# [Provided material]
-- ==== Sys2Proof/Machine/Porch.lean ====
section
/-!
DEFINITION. Porch (R81 to R137): its own commands, the PCIe queues, forwarded replies and timeouts, management
sessions and the event log. The register commands stand in Machine/Registers.lean, PO_RESTART in Machine/Startup.lean.
-/
namespace Sys2Proof.Machine

/-! ## Packets fetched from a ring -/

/-- The highest code of each opcode range, by its high byte (R94 and the owning chapters' tables). -/
def rangeTop (hi : Nat) : Nat :=
  match hi with
  | 0x01 => 0x0A | 0x02 => 0x08 | 0x03 => 0x0A | 0x04 => 0x07 | 0x05 => 0x0D | 0x06 => 0x09 | 0x07 => 0x05
  | 0x08 => 0x05 | 0x09 => 0x04 | 0x0A => 0x07 | 0x0B => 0x0A | 0x0C => 0x07 | 0x0D => 0x06 | 0x0E => 0x05
  | 0x0F => 0x06 | 0x10 => 0x12 | _ => 0

/-- Whether an opcode is defined (R94). -/
def knownOpcode (op : Nat) : Bool := op == 0x0100 || (1 ≤ op % 256 && op % 256 ≤ rangeTop (op / 256))

/-- The command a fetched packet spells (R81). -/
def parsePacket (q : Nat) (arrival : Nat) (b : List Byte) : Cmd :=
  { part := .head, src := .queue q, tag := fld b 2 2, flags := BitVec.ofNat 8 (fld b 6 1), status := fld b 7 1,
    pair := fld b 8 1, chain := fld b 9 1, position := fld b 10 1, frame := BitVec.ofNat 32 (fld b 12 4),
    arrival := arrival, params := (b.drop 16).take (fld b 4 2) }

/-- Slots the packet's LENGTH names (R107). -/
def packetSlots (b : List Byte) : Nat := slotsFor (fld b 4 2)

/-- Steps 1 and 2 of R98 on a fetched packet, and the notifications that software never sends (R95, R237): PO_EVENT_NOTIFY and
PL_RETIRE have no target but the Head, and step 5 refuses them with DENIED. -/
def fetchErr (c : Cmd) (op len : Nat) (s : State) : Option Err :=
  if c.status ≠ 0 ∨ flReply c.flags ∨ c.tag = 0xFFFF ∨ 4080 < len then badParamAny
  else if ¬ knownOpcode op then errSt stBadOpcode
  else if op = 0x010A ∨ op = 0x050D then
    firstErr [targetErr c s, (if op = 0x050D ∧ ¬ toHead c then errSt stNotInRole else none), recoveryErr op s, errSt stDenied]
  else none

/-- A fetched packet that a limit keeps from being taken (R100, R101). -/
def holdBack (q : Nat) (r : RingPkt) (s : State) : Bool :=
  atLimit (.queue q) s || (fld r.bytes 0 2 != 0x0100 && chainFull (parsePacket q r.arrival r.bytes) s)

/-- A queue falls into ring error: fetching stops, and vector 16 tells the host (R110, R112). -/
def ringFault (q : Nat) (count : Word) (s : State) : State :=
  emit .head (.msix 16) (post .head 0x01 3 0x0001 (BitVec.ofNat 32 q) (count.zeroExtend 64)
    (updQueue q (fun k => { k with ringError := true, halted := true }) s))

/-- Take one fetched packet: padding is consumed, a packet that fails the header or opcode step is answered, any
other becomes an outstanding command that has not started. -/
def takePacket (q : Nat) (r : RingPkt) (s : State) : State :=
  let op := fld r.bytes 0 2
  let c := parsePacket q r.arrival r.bytes
  if op = 0x0100 ∧ c.status = 0 ∧ ¬ flReply c.flags ∧ c.tag ≠ 0xFFFF ∧ fld r.bytes 4 2 ≤ 4080 then s
  else match fetchErr c op (fld r.bytes 4 2) s with
    | some e => refuse c op e (take op c s)
    | none => setOutst .head (s.head.po.outst ++ [{ entryOf op c s with started := false }]) s

/-- Fetch from a queue until its packets end, a limit is reached (R101) or a packet runs past the producer count
(R110). -/
def fetchAll (q : Nat) : List RingPkt → State → State
  | [], s => updQueue q (fun k => { k with unfetched := [] }) s
  | r :: rest, s =>
    let k := queueAt q s
    let n := packetSlots r.bytes
    if holdBack q r s then updQueue q (fun k => { k with unfetched := r :: rest }) s
    else if (k.cqTail - k.cqHead).toNat < n then
      ringFault q k.cqTail (updQueue q (fun k => { k with unfetched := r :: rest }) s)
    else
      let s1 := updQueue q (fun k => { k with cqHead := k.cqHead + BitVec.ofNat 32 n }) s
      fetchAll q rest (takePacket q r s1)

/-- Write the command consumer count back (R108). -/
def writeConsumer (q : Nat) (s : State) : State :=
  emit .head (.hostWrite (queueAt q s).cqWb.toNat (leBytes 4 (queueAt q s).cqHead.toNat)) s

/-- The command doorbell (R108, R110, R118): `packets` are the bytes the host's memory holds in the new slots.
DESIGN CHOICE, log entry 10. -/
def cqTail (q : Nat) (count : Word) (packets : List (List Byte)) (s : State) : State :=
  let k := queueAt q s
  if ¬ k.en ∨ k.halted then s
  else if 2 ^ k.cqSize < (count - k.cqHead).toNat then ringFault q count s
  else
    let now := wall s.head.mt
    let s1 := updQueue q (fun k => { k with cqTail := count }) s
    let fresh := packets.map (fun b => ({ arrival := now, bytes := b } : RingPkt))
    if firmwareGone s then updQueue q (fun k => { k with unfetched := k.unfetched ++ fresh }) s1
    else writeConsumer q (fetchAll q (k.unfetched ++ fresh) s1)

/-- PO_CQ_TAIL (R82, R84, R86, R91, R94, R98, R107, R108, R110). -/
def execPoCqTail (q : Nat) (count : Word) (packets : List (List Byte)) (s : State) : Host.Outcome State Fault Refusal :=
  onPart .head (fromHost (fun s => if q < 16 then cqTail q count packets s else s)) s

/-- A reply ring has room again: the time it was full is not counted against the replies of its commands (R103). -/
def noteRoom (q : Nat) (s : State) : State :=
  match (queueAt q s).fullSince with
  | some t =>
    if rqFull (queueAt q s) then s
    else
      let now := wall s.head.mt
      setOutst .head (s.head.po.outst.map (fun e =>
          if e.src = .queue q then { e with lastReply := e.lastReply + (now - max t e.lastReply) } else e))
        (updQueue q (fun k => { k with fullSince := none }) s)
  | none => s

/-- PO_RQ_HEAD (R108): reply slots are free again. -/
def execPoRqHead (q : Nat) (count : Word) (s : State) : Host.Outcome State Fault Refusal :=
  onPart .head (fromHost (fun s =>
    if (queueAt q s).en then noteRoom q (updQueue q (fun k => { k with rqHead := count }) s) else s)) s

/-- The fields of PO_Q_CTL other than EN. -/
def qCtlFields (v : Word) (k : Queue) : Queue :=
  { k with
    coalUs := BitVec.ofNat 8 (bits v.toNat 31 24), coalCnt := BitVec.ofNat 8 (bits v.toNat 23 16)
    irqEn := v.getLsbD 1 }

/-- A queue or session is gone: its commands run on with their replies discarded (R106), its subscription ends, a staging session
it opened closes (R593), and its leases leave no RETIRE record (R237). -/
def dropSource (src : Source) (s : State) : State :=
  sourceGone (fun x => x == src) { s with
    head.po.outst := s.head.po.outst.map (fun e => if e.src = src then { e with discard := true } else e)
    head.po.subs := s.head.po.subs.filter (fun u => u.1 ≠ src)
    head.at_.staging := s.head.at_.staging.filter (fun g => g.src ≠ src) }

/-- A write to PO_Q_CTL (R111). -/
def qCtlWrite (q : Nat) (v : Word) (s : State) : State :=
  let k := queueAt q s
  let s1 := updQueue q (qCtlFields v) s
  if v.getLsbD 0 then
    if k.en then s1
    else updQueue q (fun k =>
      { k with
        en := true, halted := false, cqTail := 0, cqHead := 0, rqTail := 0, rqHead := 0, unfetched := [], replies := [],
        unsignalled := 0, fullSince := none }) s1
  else if k.en then
    dropSource (.queue q)
      (updQueue q (fun k => { k with en := false, replies := [], unfetched := [], unsignalled := 0, fullSince := none }) s1)
  else s1

/-- PO_Q_ENABLE and PO_Q_DISABLE (R111): a write to PO_Q_CTL that sets or clears EN. -/
def execPoQEnable (q : Nat) (value : Word) (s : State) : Host.Outcome State Fault Refusal :=
  onPart .head (fromHost (fun s => if q < 16 then qCtlWrite q (value ||| 1#32) s else s)) s

def execPoQDisable (q : Nat) (value : Word) (s : State) : Host.Outcome State Fault Refusal :=
  onPart .head (fromHost (fun s => if q < 16 then qCtlWrite q (value &&& ~~~1#32) s else s)) s

/-- REPLY_WRITE (R109): the first waiting reply, once the ring has room. -/
def execReplyWrite (q : Nat) (s : State) : Host.Outcome State Fault Refusal :=
  onPart .head (fun s =>
    let k := queueAt q s
    match k.replies with
    | r :: rest =>
      if k.en ∧ rqFits k (slotsFor r.params.length) then
        noteRoom q (ringWrite q r (updQueue q (fun k => { k with replies := rest }) s))
      else s
    | [] => s) s

/-- MSIX_COALESCE_EXPIRY (R112, R129): the delay from the first unsignalled reply, or the count, is reached. -/
def execMsixCoalesceExpiry (q : Nat) (s : State) : Host.Outcome State Fault Refusal :=
  onPart .head (fun s =>
    let k := queueAt q s
    if 0 < k.unsignalled ∧
        (k.firstUnsig + 1000 * k.coalUs.toNat ≤ wall s.head.mt ∨ max 1 k.coalCnt.toNat ≤ k.unsignalled) then
      let s1 := updQueue q (fun k => { k with unsignalled := 0 }) s
      if k.irqEn then emit .head (.msix q) s1 else s1
    else s) s

/-- PORCH_RESUME_TAKING (R101): a place is free again, and the packets that waited are taken. -/
def execPorchResumeTaking (src : Source) (s : State) : Host.Outcome State Fault Refusal :=
  onPart .head (fun s =>
    match src with
    | .queue q =>
      let k := queueAt q s
      if k.en ∧ ¬ k.halted ∧ ¬ k.unfetched.isEmpty ∧ ¬ atLimit src s ∧ ¬ firmwareGone s then writeConsumer q (fetchAll q k.unfetched s) else s
    | _ => s) s

/-! ## Replies of Tiles -/

/-- Send the commands to Tiles that waited for a place (R100, R102). -/
def resumeForward (s : State) : State :=
  s.head.po.outst.foldl (fun a e =>
    if e.started ∧ e.final.isNone ∧ e.legs.any (fun l => l.sentAt.isNone && l.status.isNone) then sendLegs e a else a) s

/-- The forwarded command a Tile's reply answers: the oldest with its tag, opcode and Tile (R84, R99). -/
def findForwarded (chain pos tag op : Nat) (s : State) : Option Outst :=
  s.head.po.outst.find? (fun e => e.tag == tag && e.opcode == op && e.final.isNone && e.legs.any (atTile chain pos))

/-- A Tile's part of a command ends with a status: a broadcast replies once every Tile has one (R87), any other command with `rep`;
then the commands that waited for a place go out. -/
def endLeg (e : Outst) (chain pos st : Nat) (rep : Reply) (s : State) : State :=
  let e' := mapLegs chain pos (fun x => if atTile chain pos x then { x with status := some st } else x) e
  let s1 := putEntry e e' s
  resumeForward (if wasBcast e then settleBcast e' s1 else finish (entryCmd e) e.opcode rep s1)

/-- A PROGRESS reply of a Tile starts its 250 ms again and is passed on (R90, R103). -/
def tileProgress (e : Outst) (r : Reply) (s : State) : State :=
  let now := wall s.head.mt
  let e' := mapLegs r.chain r.position
    (fun x => if atTile r.chain r.position x then { x with sentAt := some now } else x) { e with lastReply := now, replied := true }
  if e.discard then putEntry e e' s else deliver .head e.src r (putEntry e e' s)

/-- A reply of a Tile to a command of this Head (R88, R93, R103). LATE that the Head decided stands in the reply; a Tile without
ticks answers without a frame (R649). DEDUCED, log entry 23. -/
def tileReply (r : Reply) (s : State) : State :=
  if r.opcode = 0x0109 then configReply r s
  else if r.opcode = 0x1010 ∨ r.opcode = 0x1011 then loadReply r s
  else match findForwarded r.chain r.position r.tag r.opcode s with
    | none => s
    | some e =>
      if r.status = stProgress then tileProgress e r s
      else
        let r' := if e.late ∧ r.status = stOk ∧ flFrame r.flags then { r with status := stLate, flags := 3, frame := e.frame } else r
        endLeg e r.chain r.position r'.status r' s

# [What you are asked to do]
Write out every line of the listing that holds the word "coalUs".

# [The completed task]
    coalUs := BitVec.ofNat 8 (bits v.toNat 31 24), coalCnt := BitVec.ofNat 8 (bits v.toNat 23 16)
        (k.firstUnsig + 1000 * k.coalUs.toNat ≤ wall s.head.mt ∨ max 1 k.coalCnt.toNat ≤ k.unsignalled) then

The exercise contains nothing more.